The widest board that I was using for the head board was actually cupped a little bit, but jigging it up for drilling also forced it flat while clamped. After drilling the holes, I just glued the dowels in place with the clamps still in, so now the dowels hold it flat.
After gluing and hammering the dowels in, I found I had a slight gap between the horizontal boards of the headboard and the post.
I didn't have any clamps long enough to span the width of the bed, so clamped two pieces of wood to the horizontal board, and used those to pull the joint together.
This does require that the bottom two clamps in the photo are tightened quite hard. I recommend you don't attempt to do this with anything other than all metal clamps that are tightened with a screw.
If all this seems too much trouble to you, another approach would be to use some 4" long wood screws instead of dowels. Not quite as sturdy, but sturdy enough, and the gaps close just by tightening the screws.
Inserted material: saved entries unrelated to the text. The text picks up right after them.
-- ==== Sys2Proof/Machine/Admitted.lean ====
section
/-! DEFINITION. What an accepted admission does at its boundary (R61, R72, R100, R161, R227, R249, R251, R323, R342, R386, R396). -/

namespace Sys2Proof.Machine

/-! ### Armed commits and scenes (R100, R227, R233) -/

/-- COMMIT_DISARMED of the writes of one mailbox for boundary `b`. -/
def raiseDisarmed (node : Option Node) (mb : Nat) (seq : Word) (b : Nat) (s : State) : State :=
  raiseNode 0x0003 .teller s.clk.tally node mb (low16 seq.toNat) [{ tag := 0x21, vals := words64 b }] s

/-- The first node written that a configuration no longer holds. -/
def firstGone (v : State) (ws : List Write) : Option Node := (ws.find? fun w => !nodeExists v w.node).map Write.node

/-- Commits that write a removed node are disarmed, and a pending recall that does is dropped. -/
def disarmGone (v s : State) : State :=
  let hit := s.armed.filter fun a => (firstGone v a.writes).isSome
  let s := hit.foldl (fun s a => raiseDisarmed (firstGone v a.writes) a.mb a.seq a.at_ s) s
  let s := { s with armed := s.armed.filter fun a => (firstGone v a.writes).isNone }
  match s.sceneRun.pending with
  | none => s
  | some p =>
    match firstGone v p.writes with
    | none => s
    | some n => raiseDisarmed (some n) p.mb p.seq p.at_ { s with sceneRun := { s.sceneRun with pending := none } }

/-- A scene that holds a removed node, or a parameter no longer writable, becomes STALE. -/
def staleScenes (v s : State) : State :=
  let stale (x : Scene) : Bool :=
    x.state == 1 && x.writes.any fun w => !nodeExists v w.node || (writable v false w.node w.tag).isNone
  let hit := s.fw.scenes.filter stale
  let s := { s with fw := { s.fw with scenes := s.fw.scenes.map fun x => if stale x then { x with state := 2 } else x } }
  hit.foldl (fun s x => raiseOwn 0x3008 .teller s.clk.tally (some x.node) 0 s) s

/-! ### Running state of nodes -/

/-- Indices of the declared nodes that a test picks, ascending. -/
def declaredIdx (c : Cfg) (pick : Node → Option Nat) (limit : Nat) : List Nat :=
  (List.range limit).filter fun k => c.nodes.any fun r => pick r.node == some k

/-- The running state of declared nodes: kept for a node that stays as it was, fresh otherwise. -/
def keepOr {α : Type} (fresh : List Node) (mk : Nat → Node) (old : Nat → Option α) (new : Nat → α) (ks : List Nat) : List α :=
  ks.map fun k => if fresh.contains (mk k) then new k else (old k).getD (new k)

def pickFeed : Node → Option Nat
  | .feed k => some k
  | _ => none
def pickObject : Node → Option Nat
  | .object k => some k
  | _ => none
def pickChannel : Node → Option Nat
  | .channel k => some k
  | _ => none
def pickBus : Node → Option Nat
  | .bus k => some k
  | _ => none
def pickZone : Node → Option Nat
  | .zone k => some k
  | _ => none
def pickSai : Node → Option Nat
  | .sai k => some k
  | _ => none
def pickAesi : Node → Option Nat
  | .aesi k => some k
  | _ => none
def pickPdm : Node → Option Nat
  | .pdm k => some k
  | _ => none

/-- A copy of an instance starts with its state, hub and DRAM regions at zero (R299, R251). -/
def newInst (s : State) (p : List Name) : Inst :=
  let c : InstCopy := { state := List.replicate (imageHdr (instImage s p)).state 0#8, hub := [], dram := [] }
  { path := p, copies := if classOf s (.inst p) == some 0 then [c, c] else [c], faults := 0, code := 0, faulted := false,
    ovFrames := 0, peak := 0, faultFrames := [], now := [], ran := [], byp := Fade.const (pN s (.inst p) 0x100), past := [] }

def newTandem (s : State) (p : List Name) : TandemSt := { path := p, byp := Fade.const (pN s (.tandem p) 0x100), past := [] }

/-- Strips and tails that the ladder holds shed start shed (R190, R234). -/
def shedNew (s : State) (fresh : List Node) : State :=
  let n := s.ladder.pos
  { s with
    feeds := s.feeds.map fun fd =>
      if fresh.contains (.feed fd.n) then
        { fd with tail := { fd.tail with shed := shedTail n (classOf s (.feed fd.n)), out := if shedTail n (classOf s (.feed fd.n)) then 16 else 0 } }
      else fd,
    chans := s.chans.map fun c => if fresh.contains (.channel c.n) && shedOwn s n (.channel c.n) then { c with shed := Ramp.const 0 } else c,
    buses := s.buses.map fun b => if fresh.contains (.bus b.n) && shedOwn s n (.bus b.n) then { b with shed := Ramp.const 0 } else b }

/-- The banks of feeds: a new feed's bank A holds the unit impulse, a removed feed's banks are gone (R161). -/
def admitBanks (was : State) (ks : List Nat) (s : State) : State :=
  let s := { s with fw := { s.fw with banks := s.fw.banks.filter fun b => ks.contains b.feed } }
  ks.foldl (fun s k => if hasNode was.adm.cfg (.feed k) then s else s.setBank (impulseBank k s.clk.tally)) s

/-- The running state of every node under the configuration now in force. `s` holds it with its values; `was` is the state before. -/
def admitNodes (was : State) (fresh : List Node) (s : State) : State :=
  let c := s.adm.cfg
  let fk := declaredIdx c pickFeed 1024
  let s := admitBanks was fk s
  let s := { s with
    feeds := fk.map fun k =>
      match was.feedAt k with
      | none => newFeed s k
      | some fd => if fresh.contains (.feed k) then restartFeed s fd else fd,
    till := { s.till with waiting := s.till.waiting.filter fun w => fk.contains w.2 && !fresh.contains (.feed w.2) },
    render := { s.render with objs := keepOr fresh .object was.objAt (newObj s) (declaredIdx c pickObject 768) },
    chans := keepOr fresh .channel was.chanAt (newChannel s) (declaredIdx c pickChannel 512),
    buses := keepOr fresh .bus was.busAt (newBus s) (declaredIdx c pickBus 96),
    zones := keepOr fresh .zone (fun k => was.zones.find? fun z => z.n == k) (newZone s) (declaredIdx c pickZone 256),
    sais := keepOr fresh .sai was.saiAt (newSai s) (declaredIdx c pickSai 16),
    aesis := keepOr fresh .aesi was.aesiAt (newAesi s) (declaredIdx c pickAesi 4),
    pdms := keepOr fresh .pdm was.pdmAt (newPdm s) (declaredIdx c pickPdm 16) }
  let kept (g : GearId) : Option Gear := if fresh.any fun n => membersOf n |>.contains (gearNode g) then none else was.gearAt g
  let ids := ((List.range 16).map GearId.sai ++ (List.range 4).map GearId.aesi ++ (List.range 16).map GearId.pdm).filter fun g =>
    nodeExists s (gearNode g)
  let streams := c.nodes.map NodeRec.node
  let keptInst (p : List Name) : Option Inst := if fresh.contains (.inst p) then none else was.instAt p
  let s := { s with
    gears := ids.map fun g => (kept g).getD (newGear s g),
    gearTop := { s.gearTop with peak := 0 },
    net := { s.net with
      txs := streams.filterMap fun n => match n with
        | .tx m k => some (if fresh.contains n then newTx s m k else (was.net.txs.find? fun x => x.s == k).getD (newTx s m k))
        | _ => none,
      rxs := streams.filterMap fun n => match n with
        | .rx m k => some (if fresh.contains n then newRx s m k else (was.net.rxs.find? fun x => x.s == k).getD (newRx s m k))
        | _ => none },
    insts := (instPaths c).map fun p => (keptInst p).getD (newInst s p),
    tandems := c.tandems.map fun t => match was.tandems.find? fun x => x.path == t.path with
      | some x => if fresh.contains (.tandem t.path) then newTandem s t.path else x
      | none => newTandem s t.path }
  shedNew s fresh

/-! ### Ports of the network, pilot channels -/

/-- MACs: one left out loses its list, its queues and its clock; the declared list of a new or changed one is requested at the
boundary (R61, R372). -/
def admitMacs (was : State) (fresh : List Node) (s : State) : State :=
  (List.range 4).foldl (fun s n =>
    let on := admitted s (.net n)
    if fresh.contains (.net n) then requestGate n 0xF s
    else if admitted was (.net n) && !on then
      s.updMac n fun m => { m with gate := none, gateNext := none, operStart := 0, queues := List.replicate 8 [], ptp := 0 }
    else s) s

/-- Pilot channels (R441, R447). -/
def admitPilots (was : State) (fresh : List Node) (a : Nat) (s : State) : State :=
  (List.range 4).foldl (fun s n =>
    if fresh.contains (.pilot n) then admitPilot n a (!admitted was (.pilot n)) s
    else if admitted was (.pilot n) && !admitted s (.pilot n) then dropPilot n a s
    else s) s

/-- MEDIA_OFFSET under FIXED is FIXED_OFFSET from the admission (R386). -/
def admitOffset (s : State) : State :=
  if admitted s (.net 0) && pN s (.ptp 0) 0x110 == 1 && s.net.offset != some (fixedOffset s) then changeOffset (fixedOffset s) s else s

/-! ### Values that change on nodes that stay -/

/-- The parameters whose value differs between two states: an admission sets them as a commit at its boundary would (R243).
DEDUCED, log 44. -/
def changedWrites (was now : State) (ns : List Node) : List Write :=
  ns.flatMap fun n => ((specs n).filter fun p => p.by_ == .escrow).flatMap fun p =>
    (p.tags.filter fun t => (findVal was.vals n t).isSome || (findVal now.vals n t).isSome).filterMap fun t =>
      if param was n t == param now n t then none else some { node := n, tag := t, vals := param now n t }

/-- Nodes that run on through an admission: kept nodes with their members, the Bell path and the AES3 outputs. -/
def stayingNodes (a b : Cfg) (fresh : List Node) : List Node :=
  ((madeNodes b).filter fun n => hasNode a n && !fresh.contains n).flatMap membersOf ++
    (List.range 4).map Node.bellTrig ++ (List.range 64).map Node.bellRoute ++ (List.range 4).map Node.aeso

/-! ### The boundary -/

/-- An accepted admission takes effect (R251). -/
def admitNow (w : PendingAdm) (s0 : State) : State :=
  let a := w.at_
  let c := w.cfg
  let fresh := freshNodes s0 s0.adm.cfg c
  let v := under s0 c (admittedVals s0 c)
  let pl := (placedUnder s0 v).getD ([], [])
  let s := staleScenes v (disarmGone v s0)
  let s := fresh.foldl (fun s n => match n with
    | .feed f => abandonLoads f 2 a .boundary s
    | _ => s) s
  let s := revokeWhere (fun r => !nodeExists v r.node || (match r.tag with
    | some t => !(nodeTags v r.node).contains t
    | none => false)) a s
  let s := { s with
    vals := v.vals,
    adm := { s.adm with cfg := c, active := w.slot, admittedAt := a, waiting := none, place := pl.1, auditors := pl.2,
                        fadeIn := fresh, fadeOut := [] },
    ladder := { s.ladder with fades := s.ladder.fades.filter fun f => hasNode c f.1, silent := s.ladder.silent.filter (hasNode c) },
    snd := { s.snd with published := s.snd.published.filter fun p => hasNode c p.1 } }
  let s := admitNodes s0 fresh s
  let s := admitOffset (admitPilots s0 fresh a (admitMacs s0 fresh s))
  let s := writeEffects 0xF none s0 (changedWrites s0 s (stayingNodes s0.adm.cfg c fresh)) s
  let s := settleScale none s
  raiseEvent { code := 0x4001, kind := .boundary, stamp := a, node := some { node := .slot w.slot, tag := none }, source := w.mb,
               cls := eventClass s none w.mb, detail := w.slot, items := [] } s

/-- The admission that waits for boundary `b` or an earlier one. -/
def applyAdmission (b : Nat) (s : State) : State :=
  match s.adm.waiting with
  | none => s
  | some w => if b < w.at_ then s else admitNow w s

end Sys2Proof.Machine
end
After gluing the head board and foot board together, I took one pass over the half post with the power planer to flatten the outside surface. I then proceeded to glue the other 2x3 onto the post.
This part is a bit tricky, because with lots of glue in the joint, it will try to 'float' to the side as clamps are applied. The one clamp in the photo that is in a vertical position was to hold that piece aligned better.
I still ended up having the parts misaligned by about a millimeter. I just planed a millimeter or two off the sides of the post to smooth it out afterwards. I cut the bevels onto the post last. For bevels on the inside side (next to the hadboard), I couldn't get the power planer into the corner, so cut those with a hand plane.
The bed side rails consist of 2x8 x 8' pieces of lumber, cut to 80" in length and 7" in width. A 2x2 (1.5"x1.5") is screwed and glued to the bottom edge. A small block is then glued every 6" to keep the slats from sliding around.
Finally, the side rails are screwed into the gaps left on the post. I used six 2.5" #8 screws. In retrospect, #10 screws would have been slightly better, but the #8 screws was what I had lying around.
And finally, the bed frame all assembled. For the slats, I used recycled lumber. Ironically, the slats are salvaged from an old box spring that I had dismantled at some point.
I'm no big fan of box springs. Its much better to have the mattress elevated on slats instead, so that there is lots of room under the bed for storing stuff.
Besides, this gives more room for the Calvin and Hobbes-esque monsters to hide under the bed.
I am rather satisfied with how little time it took to build this bed, and how solid the whole thing ended up.